• [Your objective]: Here are the records. Write out exactly the lines between the one holding "[State.fresh] at fresh" and the one holding "readOperatorState payload h", inclusive.

(Stored data)

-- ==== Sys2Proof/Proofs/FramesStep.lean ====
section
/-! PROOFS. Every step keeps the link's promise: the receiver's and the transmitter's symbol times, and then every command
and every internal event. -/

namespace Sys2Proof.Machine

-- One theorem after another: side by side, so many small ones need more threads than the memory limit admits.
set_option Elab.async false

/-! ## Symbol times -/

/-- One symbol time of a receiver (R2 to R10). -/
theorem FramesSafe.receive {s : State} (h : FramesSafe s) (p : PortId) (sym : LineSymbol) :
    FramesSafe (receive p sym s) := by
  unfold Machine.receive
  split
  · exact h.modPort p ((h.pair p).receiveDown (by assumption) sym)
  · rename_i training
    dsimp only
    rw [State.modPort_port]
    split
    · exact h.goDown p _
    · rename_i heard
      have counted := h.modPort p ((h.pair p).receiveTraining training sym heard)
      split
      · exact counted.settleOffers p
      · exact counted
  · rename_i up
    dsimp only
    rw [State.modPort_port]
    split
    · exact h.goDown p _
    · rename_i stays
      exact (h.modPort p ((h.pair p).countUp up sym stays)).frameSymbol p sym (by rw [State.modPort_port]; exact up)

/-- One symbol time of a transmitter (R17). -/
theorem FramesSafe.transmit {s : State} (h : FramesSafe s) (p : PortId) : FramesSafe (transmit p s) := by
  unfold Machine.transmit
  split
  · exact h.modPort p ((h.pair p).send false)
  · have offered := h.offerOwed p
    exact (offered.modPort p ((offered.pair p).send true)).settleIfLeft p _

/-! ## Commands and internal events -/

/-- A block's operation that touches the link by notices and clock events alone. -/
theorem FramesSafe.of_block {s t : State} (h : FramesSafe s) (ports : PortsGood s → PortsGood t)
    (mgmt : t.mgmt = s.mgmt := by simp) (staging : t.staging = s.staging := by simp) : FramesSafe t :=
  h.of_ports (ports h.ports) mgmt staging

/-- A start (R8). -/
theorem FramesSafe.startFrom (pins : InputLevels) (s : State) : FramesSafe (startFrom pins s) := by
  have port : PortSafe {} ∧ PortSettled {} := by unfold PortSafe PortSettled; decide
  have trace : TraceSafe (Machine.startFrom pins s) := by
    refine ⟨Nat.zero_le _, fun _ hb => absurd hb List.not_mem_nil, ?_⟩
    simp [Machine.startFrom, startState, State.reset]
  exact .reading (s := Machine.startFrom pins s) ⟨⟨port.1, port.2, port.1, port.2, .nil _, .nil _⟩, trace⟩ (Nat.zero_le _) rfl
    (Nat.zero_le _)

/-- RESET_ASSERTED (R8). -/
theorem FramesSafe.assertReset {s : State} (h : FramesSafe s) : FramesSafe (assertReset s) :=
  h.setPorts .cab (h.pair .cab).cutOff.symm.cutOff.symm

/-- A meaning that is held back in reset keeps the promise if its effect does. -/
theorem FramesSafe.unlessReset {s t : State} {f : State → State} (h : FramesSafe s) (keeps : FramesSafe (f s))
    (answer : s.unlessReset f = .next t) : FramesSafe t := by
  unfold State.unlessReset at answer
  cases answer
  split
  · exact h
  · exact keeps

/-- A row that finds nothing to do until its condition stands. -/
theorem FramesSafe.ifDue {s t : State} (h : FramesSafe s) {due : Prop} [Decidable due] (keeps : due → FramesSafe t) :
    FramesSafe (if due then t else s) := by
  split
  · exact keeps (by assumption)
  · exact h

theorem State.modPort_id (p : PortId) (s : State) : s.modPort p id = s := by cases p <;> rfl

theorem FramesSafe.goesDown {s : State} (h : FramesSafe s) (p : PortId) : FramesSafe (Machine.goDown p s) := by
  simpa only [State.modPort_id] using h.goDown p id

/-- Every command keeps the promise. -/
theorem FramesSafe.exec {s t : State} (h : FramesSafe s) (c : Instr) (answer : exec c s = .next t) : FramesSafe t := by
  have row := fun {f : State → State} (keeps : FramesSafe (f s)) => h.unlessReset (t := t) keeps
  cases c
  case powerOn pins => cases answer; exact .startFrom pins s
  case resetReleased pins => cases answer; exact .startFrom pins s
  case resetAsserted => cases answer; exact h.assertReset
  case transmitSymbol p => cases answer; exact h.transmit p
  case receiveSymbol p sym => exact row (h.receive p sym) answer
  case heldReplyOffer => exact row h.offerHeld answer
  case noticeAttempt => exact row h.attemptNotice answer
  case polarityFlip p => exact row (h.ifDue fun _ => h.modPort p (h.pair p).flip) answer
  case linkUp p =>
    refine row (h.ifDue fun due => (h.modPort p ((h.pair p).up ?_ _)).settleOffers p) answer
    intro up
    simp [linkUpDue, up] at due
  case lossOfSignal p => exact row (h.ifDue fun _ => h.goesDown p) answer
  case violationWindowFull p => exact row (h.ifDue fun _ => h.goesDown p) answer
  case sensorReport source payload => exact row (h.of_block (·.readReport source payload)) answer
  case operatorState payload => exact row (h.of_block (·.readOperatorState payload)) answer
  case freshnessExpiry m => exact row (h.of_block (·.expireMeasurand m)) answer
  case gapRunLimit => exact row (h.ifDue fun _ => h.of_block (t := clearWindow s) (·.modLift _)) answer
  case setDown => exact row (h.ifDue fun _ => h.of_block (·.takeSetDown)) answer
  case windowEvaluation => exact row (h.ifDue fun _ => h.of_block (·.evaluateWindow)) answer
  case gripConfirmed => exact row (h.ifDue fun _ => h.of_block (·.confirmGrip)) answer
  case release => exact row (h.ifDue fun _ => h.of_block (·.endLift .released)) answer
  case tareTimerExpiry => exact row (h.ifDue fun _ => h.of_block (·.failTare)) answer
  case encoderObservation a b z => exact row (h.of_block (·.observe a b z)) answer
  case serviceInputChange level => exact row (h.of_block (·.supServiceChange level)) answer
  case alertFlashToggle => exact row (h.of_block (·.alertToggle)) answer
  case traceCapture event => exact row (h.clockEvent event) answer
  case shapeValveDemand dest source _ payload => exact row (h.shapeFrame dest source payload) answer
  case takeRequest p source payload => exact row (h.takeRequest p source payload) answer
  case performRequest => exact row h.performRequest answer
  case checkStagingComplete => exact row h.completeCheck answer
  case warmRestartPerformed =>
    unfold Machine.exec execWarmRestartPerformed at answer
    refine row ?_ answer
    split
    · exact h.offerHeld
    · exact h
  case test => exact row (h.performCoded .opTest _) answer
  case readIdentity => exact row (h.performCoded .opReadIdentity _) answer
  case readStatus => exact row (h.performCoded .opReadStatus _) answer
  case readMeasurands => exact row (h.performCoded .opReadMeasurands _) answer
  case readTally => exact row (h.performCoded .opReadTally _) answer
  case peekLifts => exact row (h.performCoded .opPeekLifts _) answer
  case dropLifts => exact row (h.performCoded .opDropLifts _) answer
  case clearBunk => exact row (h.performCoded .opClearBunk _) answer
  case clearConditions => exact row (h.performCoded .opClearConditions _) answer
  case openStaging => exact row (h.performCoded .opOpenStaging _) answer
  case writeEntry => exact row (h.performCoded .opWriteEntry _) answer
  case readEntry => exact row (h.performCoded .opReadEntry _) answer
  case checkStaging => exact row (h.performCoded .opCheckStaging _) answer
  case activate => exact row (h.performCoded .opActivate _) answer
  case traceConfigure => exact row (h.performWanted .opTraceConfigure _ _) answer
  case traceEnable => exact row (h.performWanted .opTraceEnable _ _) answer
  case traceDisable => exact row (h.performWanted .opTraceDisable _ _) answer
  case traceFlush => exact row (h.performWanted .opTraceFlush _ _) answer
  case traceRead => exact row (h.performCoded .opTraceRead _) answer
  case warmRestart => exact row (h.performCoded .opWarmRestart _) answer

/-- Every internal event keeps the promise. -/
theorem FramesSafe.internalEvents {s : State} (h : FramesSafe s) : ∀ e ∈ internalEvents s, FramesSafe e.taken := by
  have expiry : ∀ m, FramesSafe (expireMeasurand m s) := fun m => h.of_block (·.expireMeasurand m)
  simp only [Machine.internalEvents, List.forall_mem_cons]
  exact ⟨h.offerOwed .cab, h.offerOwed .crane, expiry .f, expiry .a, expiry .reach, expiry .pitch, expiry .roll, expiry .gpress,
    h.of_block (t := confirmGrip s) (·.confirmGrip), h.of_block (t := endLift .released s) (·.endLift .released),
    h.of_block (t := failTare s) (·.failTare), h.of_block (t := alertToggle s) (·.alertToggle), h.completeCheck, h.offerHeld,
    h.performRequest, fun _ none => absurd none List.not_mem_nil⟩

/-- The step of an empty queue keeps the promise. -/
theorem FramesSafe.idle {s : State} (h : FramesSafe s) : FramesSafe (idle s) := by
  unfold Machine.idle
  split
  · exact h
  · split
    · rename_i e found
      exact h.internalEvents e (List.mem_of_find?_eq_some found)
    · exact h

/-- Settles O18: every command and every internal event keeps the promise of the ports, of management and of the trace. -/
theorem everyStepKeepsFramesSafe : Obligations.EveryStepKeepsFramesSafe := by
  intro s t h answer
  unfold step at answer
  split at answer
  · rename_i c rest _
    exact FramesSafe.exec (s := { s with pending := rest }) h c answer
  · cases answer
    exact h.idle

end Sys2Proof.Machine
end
* * *
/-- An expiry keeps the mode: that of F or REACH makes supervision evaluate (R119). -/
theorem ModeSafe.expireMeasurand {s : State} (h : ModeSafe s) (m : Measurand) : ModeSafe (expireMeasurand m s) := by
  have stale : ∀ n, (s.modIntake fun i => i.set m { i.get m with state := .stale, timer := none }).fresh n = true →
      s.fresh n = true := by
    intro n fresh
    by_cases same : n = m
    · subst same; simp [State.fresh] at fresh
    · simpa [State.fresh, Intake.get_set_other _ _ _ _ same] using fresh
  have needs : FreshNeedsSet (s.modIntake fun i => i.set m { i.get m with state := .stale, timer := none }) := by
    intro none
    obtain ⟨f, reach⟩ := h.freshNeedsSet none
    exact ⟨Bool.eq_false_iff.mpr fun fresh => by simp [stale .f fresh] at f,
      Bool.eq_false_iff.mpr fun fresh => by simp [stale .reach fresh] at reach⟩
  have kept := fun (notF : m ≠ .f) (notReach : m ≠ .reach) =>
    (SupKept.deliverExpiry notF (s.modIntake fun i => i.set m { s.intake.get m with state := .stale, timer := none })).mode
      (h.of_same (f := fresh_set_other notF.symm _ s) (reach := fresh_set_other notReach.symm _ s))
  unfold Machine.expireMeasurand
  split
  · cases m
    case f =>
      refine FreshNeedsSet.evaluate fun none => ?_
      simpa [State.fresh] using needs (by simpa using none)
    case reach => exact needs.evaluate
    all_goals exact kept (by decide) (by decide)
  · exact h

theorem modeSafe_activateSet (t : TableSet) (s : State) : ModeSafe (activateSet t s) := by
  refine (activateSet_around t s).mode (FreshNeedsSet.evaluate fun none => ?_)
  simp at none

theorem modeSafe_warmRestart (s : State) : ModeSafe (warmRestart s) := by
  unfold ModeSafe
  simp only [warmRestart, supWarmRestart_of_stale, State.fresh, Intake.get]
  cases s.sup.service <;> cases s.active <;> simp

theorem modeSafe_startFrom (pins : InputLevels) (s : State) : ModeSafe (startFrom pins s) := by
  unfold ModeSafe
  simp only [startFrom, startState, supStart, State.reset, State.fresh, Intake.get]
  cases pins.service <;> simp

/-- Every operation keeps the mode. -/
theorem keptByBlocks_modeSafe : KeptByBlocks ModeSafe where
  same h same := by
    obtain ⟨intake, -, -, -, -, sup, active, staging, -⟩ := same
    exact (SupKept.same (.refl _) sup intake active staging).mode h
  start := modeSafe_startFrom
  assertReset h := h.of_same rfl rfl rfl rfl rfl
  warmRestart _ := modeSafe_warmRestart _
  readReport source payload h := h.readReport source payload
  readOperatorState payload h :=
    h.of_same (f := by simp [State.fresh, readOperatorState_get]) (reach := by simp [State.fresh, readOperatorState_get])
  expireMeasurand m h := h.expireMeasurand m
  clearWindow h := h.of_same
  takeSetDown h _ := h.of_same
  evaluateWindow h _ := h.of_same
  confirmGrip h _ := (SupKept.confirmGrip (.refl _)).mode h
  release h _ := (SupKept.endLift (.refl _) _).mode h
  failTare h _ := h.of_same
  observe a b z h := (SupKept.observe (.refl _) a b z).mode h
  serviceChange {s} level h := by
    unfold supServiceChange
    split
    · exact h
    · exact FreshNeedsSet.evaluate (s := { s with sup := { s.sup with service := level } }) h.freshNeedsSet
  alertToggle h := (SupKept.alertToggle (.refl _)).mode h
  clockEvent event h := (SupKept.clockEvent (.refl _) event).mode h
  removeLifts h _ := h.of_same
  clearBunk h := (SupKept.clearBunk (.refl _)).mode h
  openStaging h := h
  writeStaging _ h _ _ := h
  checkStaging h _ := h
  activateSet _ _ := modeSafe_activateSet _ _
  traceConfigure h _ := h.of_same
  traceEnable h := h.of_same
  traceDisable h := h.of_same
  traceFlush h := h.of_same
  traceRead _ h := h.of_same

• [Your response]:
    · subst same; simp [State.fresh] at fresh
    · simpa [State.fresh, Intake.get_set_other _ _ _ _ same] using fresh
  have needs : FreshNeedsSet (s.modIntake fun i => i.set m { i.get m with state := .stale, timer := none }) := by
    intro none
    obtain ⟨f, reach⟩ := h.freshNeedsSet none
    exact ⟨Bool.eq_false_iff.mpr fun fresh => by simp [stale .f fresh] at f,
      Bool.eq_false_iff.mpr fun fresh => by simp [stale .reach fresh] at reach⟩
  have kept := fun (notF : m ≠ .f) (notReach : m ≠ .reach) =>
    (SupKept.deliverExpiry notF (s.modIntake fun i => i.set m { s.intake.get m with state := .stale, timer := none })).mode
      (h.of_same (f := fresh_set_other notF.symm _ s) (reach := fresh_set_other notReach.symm _ s))
  unfold Machine.expireMeasurand
  split
  · cases m
    case f =>
      refine FreshNeedsSet.evaluate fun none => ?_
      simpa [State.fresh] using needs (by simpa using none)
    case reach => exact needs.evaluate
    all_goals exact kept (by decide) (by decide)
  · exact h

theorem modeSafe_activateSet (t : TableSet) (s : State) : ModeSafe (activateSet t s) := by
  refine (activateSet_around t s).mode (FreshNeedsSet.evaluate fun none => ?_)
  simp at none

theorem modeSafe_warmRestart (s : State) : ModeSafe (warmRestart s) := by
  unfold ModeSafe
  simp only [warmRestart, supWarmRestart_of_stale, State.fresh, Intake.get]
  cases s.sup.service <;> cases s.active <;> simp

theorem modeSafe_startFrom (pins : InputLevels) (s : State) : ModeSafe (startFrom pins s) := by
  unfold ModeSafe
  simp only [startFrom, startState, supStart, State.reset, State.fresh, Intake.get]
  cases pins.service <;> simp

/-- Every operation keeps the mode. -/
theorem keptByBlocks_modeSafe : KeptByBlocks ModeSafe where
  same h same := by
    obtain ⟨intake, -, -, -, -, sup, active, staging, -⟩ := same
    exact (SupKept.same (.refl _) sup intake active staging).mode h
  start := modeSafe_startFrom
  assertReset h := h.of_same rfl rfl rfl rfl rfl
  warmRestart _ := modeSafe_warmRestart _
  readReport source payload h := h.readReport source payload
  readOperatorState payload h :=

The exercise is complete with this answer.